[Collection entries]
• • •

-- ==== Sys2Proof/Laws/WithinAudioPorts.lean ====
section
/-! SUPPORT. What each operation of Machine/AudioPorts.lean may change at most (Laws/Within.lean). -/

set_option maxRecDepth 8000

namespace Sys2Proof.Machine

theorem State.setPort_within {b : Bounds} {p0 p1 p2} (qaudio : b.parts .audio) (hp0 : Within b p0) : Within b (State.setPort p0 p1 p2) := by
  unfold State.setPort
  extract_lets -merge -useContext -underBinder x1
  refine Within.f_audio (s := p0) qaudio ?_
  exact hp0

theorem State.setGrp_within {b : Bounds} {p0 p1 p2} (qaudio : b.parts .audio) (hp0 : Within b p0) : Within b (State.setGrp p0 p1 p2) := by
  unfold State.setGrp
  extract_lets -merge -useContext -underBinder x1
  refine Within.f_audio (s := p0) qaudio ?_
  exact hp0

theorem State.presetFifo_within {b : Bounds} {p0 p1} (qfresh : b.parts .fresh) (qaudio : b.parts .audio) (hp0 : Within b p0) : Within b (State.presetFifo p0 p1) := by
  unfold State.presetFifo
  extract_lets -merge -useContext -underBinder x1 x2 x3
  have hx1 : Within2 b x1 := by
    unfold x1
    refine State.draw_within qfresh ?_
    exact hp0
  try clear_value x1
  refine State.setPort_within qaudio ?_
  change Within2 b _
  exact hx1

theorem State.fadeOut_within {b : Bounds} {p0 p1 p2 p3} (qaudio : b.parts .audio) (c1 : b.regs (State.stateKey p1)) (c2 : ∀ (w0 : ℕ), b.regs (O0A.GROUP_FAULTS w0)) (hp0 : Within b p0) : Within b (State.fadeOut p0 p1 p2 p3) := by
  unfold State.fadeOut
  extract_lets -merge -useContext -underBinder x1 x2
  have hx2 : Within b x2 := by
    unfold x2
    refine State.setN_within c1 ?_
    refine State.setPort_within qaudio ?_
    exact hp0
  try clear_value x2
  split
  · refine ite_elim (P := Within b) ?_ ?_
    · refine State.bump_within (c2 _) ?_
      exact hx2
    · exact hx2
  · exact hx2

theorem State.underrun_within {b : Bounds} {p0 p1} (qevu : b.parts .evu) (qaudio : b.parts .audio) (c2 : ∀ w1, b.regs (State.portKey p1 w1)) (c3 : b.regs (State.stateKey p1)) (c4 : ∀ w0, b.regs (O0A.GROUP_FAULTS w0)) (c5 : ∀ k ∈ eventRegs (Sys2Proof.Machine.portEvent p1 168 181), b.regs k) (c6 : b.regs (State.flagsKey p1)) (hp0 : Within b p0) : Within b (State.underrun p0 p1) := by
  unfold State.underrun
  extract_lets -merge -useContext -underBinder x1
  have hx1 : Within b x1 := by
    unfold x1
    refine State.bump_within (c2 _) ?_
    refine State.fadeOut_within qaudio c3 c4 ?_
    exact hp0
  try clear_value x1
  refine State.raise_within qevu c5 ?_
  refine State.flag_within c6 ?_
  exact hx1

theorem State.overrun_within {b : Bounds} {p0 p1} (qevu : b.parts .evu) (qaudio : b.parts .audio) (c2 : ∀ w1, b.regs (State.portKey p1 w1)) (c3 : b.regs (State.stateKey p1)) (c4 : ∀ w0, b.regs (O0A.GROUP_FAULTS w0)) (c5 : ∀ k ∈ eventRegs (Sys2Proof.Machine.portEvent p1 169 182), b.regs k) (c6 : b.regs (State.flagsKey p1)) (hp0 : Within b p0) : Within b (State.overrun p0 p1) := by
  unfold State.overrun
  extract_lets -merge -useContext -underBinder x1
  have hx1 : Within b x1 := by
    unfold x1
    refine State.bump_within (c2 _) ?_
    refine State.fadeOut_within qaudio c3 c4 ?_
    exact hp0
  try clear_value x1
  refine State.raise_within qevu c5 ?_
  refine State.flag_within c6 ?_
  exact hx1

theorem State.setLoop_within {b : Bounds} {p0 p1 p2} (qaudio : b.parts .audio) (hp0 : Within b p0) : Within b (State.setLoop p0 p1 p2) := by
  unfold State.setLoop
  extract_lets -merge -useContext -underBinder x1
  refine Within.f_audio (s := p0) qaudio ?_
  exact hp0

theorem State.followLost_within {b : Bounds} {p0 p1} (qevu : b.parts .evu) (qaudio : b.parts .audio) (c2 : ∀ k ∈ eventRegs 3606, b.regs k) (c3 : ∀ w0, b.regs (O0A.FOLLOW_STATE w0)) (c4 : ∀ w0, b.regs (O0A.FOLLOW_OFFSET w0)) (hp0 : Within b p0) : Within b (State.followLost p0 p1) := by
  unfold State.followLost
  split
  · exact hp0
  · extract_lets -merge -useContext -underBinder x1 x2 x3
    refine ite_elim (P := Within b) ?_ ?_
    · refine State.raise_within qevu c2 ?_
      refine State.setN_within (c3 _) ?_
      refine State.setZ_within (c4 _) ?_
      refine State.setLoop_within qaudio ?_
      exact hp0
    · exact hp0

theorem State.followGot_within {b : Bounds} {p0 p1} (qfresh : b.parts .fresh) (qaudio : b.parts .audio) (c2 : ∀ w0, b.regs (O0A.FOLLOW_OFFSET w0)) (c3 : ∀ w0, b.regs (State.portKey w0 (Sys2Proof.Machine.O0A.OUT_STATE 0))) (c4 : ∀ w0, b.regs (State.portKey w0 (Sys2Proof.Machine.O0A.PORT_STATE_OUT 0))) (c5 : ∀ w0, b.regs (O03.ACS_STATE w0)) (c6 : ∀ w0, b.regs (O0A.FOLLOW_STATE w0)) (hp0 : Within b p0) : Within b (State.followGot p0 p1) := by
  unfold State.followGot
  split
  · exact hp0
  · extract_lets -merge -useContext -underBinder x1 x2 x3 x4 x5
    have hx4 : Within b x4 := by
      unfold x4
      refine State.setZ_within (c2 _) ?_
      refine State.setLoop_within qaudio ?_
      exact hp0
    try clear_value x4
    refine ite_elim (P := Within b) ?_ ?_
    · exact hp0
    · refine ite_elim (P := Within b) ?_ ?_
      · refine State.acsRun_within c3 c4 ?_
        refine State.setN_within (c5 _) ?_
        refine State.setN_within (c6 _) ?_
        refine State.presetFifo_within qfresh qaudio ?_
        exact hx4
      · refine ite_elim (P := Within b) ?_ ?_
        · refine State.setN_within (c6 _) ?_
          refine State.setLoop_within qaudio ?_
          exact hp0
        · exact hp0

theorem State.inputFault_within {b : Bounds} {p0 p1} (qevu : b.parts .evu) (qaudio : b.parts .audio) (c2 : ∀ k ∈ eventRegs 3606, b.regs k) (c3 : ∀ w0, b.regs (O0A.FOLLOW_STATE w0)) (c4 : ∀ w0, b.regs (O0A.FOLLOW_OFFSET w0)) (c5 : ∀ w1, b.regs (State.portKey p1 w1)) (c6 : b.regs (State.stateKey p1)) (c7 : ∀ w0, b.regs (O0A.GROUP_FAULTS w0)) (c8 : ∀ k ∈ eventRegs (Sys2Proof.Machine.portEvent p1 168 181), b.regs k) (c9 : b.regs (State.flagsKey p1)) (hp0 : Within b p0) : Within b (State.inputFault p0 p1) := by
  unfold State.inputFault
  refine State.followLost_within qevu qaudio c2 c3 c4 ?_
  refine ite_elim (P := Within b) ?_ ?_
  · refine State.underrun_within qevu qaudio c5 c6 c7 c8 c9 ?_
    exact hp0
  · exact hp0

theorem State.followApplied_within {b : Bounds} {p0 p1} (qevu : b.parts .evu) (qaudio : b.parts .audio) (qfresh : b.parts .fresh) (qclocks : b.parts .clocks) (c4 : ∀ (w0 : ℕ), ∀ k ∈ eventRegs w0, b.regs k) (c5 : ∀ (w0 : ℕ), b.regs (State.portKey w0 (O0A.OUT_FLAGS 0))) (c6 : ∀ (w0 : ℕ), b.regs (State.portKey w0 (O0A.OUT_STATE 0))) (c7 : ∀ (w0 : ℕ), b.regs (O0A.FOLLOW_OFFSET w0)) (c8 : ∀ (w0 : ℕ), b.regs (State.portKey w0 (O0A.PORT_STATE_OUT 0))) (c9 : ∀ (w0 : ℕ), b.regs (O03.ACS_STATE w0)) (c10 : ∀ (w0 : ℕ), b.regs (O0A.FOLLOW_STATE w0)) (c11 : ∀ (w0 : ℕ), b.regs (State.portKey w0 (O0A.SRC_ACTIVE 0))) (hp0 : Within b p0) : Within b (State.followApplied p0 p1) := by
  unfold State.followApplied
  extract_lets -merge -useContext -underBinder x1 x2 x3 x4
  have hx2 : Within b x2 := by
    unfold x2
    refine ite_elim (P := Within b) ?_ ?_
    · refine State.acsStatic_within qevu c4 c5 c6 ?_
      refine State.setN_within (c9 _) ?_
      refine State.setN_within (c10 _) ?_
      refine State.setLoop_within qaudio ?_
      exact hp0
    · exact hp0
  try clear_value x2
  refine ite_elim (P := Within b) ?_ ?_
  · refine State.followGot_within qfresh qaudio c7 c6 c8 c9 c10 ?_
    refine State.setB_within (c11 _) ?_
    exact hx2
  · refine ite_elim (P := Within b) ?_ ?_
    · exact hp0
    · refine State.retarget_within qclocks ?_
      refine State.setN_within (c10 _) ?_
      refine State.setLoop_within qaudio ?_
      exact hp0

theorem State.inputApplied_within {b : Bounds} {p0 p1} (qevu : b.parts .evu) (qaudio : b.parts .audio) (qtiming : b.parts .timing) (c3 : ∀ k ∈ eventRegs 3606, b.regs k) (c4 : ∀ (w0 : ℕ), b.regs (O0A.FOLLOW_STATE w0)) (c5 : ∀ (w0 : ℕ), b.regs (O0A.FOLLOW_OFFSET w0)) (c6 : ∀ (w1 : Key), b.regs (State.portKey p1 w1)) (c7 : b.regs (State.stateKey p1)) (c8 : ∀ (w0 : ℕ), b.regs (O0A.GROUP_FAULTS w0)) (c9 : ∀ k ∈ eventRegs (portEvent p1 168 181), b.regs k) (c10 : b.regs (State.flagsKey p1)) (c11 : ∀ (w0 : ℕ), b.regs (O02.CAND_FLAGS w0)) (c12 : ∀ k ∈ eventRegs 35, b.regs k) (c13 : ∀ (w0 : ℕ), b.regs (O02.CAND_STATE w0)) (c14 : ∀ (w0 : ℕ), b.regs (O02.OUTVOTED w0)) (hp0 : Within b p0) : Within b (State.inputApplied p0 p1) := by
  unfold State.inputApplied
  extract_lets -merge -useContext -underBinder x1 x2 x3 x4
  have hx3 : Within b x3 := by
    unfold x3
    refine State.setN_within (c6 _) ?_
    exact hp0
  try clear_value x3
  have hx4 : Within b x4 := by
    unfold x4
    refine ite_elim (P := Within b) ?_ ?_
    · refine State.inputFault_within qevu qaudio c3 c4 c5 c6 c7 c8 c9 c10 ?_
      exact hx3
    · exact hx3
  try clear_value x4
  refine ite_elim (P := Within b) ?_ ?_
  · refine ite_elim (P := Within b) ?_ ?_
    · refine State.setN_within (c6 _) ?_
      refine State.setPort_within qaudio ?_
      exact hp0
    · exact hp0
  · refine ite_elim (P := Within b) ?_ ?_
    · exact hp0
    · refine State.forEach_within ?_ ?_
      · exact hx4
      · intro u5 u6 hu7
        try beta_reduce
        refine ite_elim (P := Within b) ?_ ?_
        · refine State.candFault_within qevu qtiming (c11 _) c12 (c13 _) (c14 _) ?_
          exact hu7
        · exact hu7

• • •

▸ What to produce: Restate, word for word and with nothing added, the lines from the beginning of the records above through the line that contains "namespace Sys2Proof.Machine".

▸ Written solution:
-- ==== Sys2Proof/Laws/WithinAudioPorts.lean ====
section
/-! SUPPORT. What each operation of Machine/AudioPorts.lean may change at most (Laws/Within.lean). -/

set_option maxRecDepth 8000

namespace Sys2Proof.Machine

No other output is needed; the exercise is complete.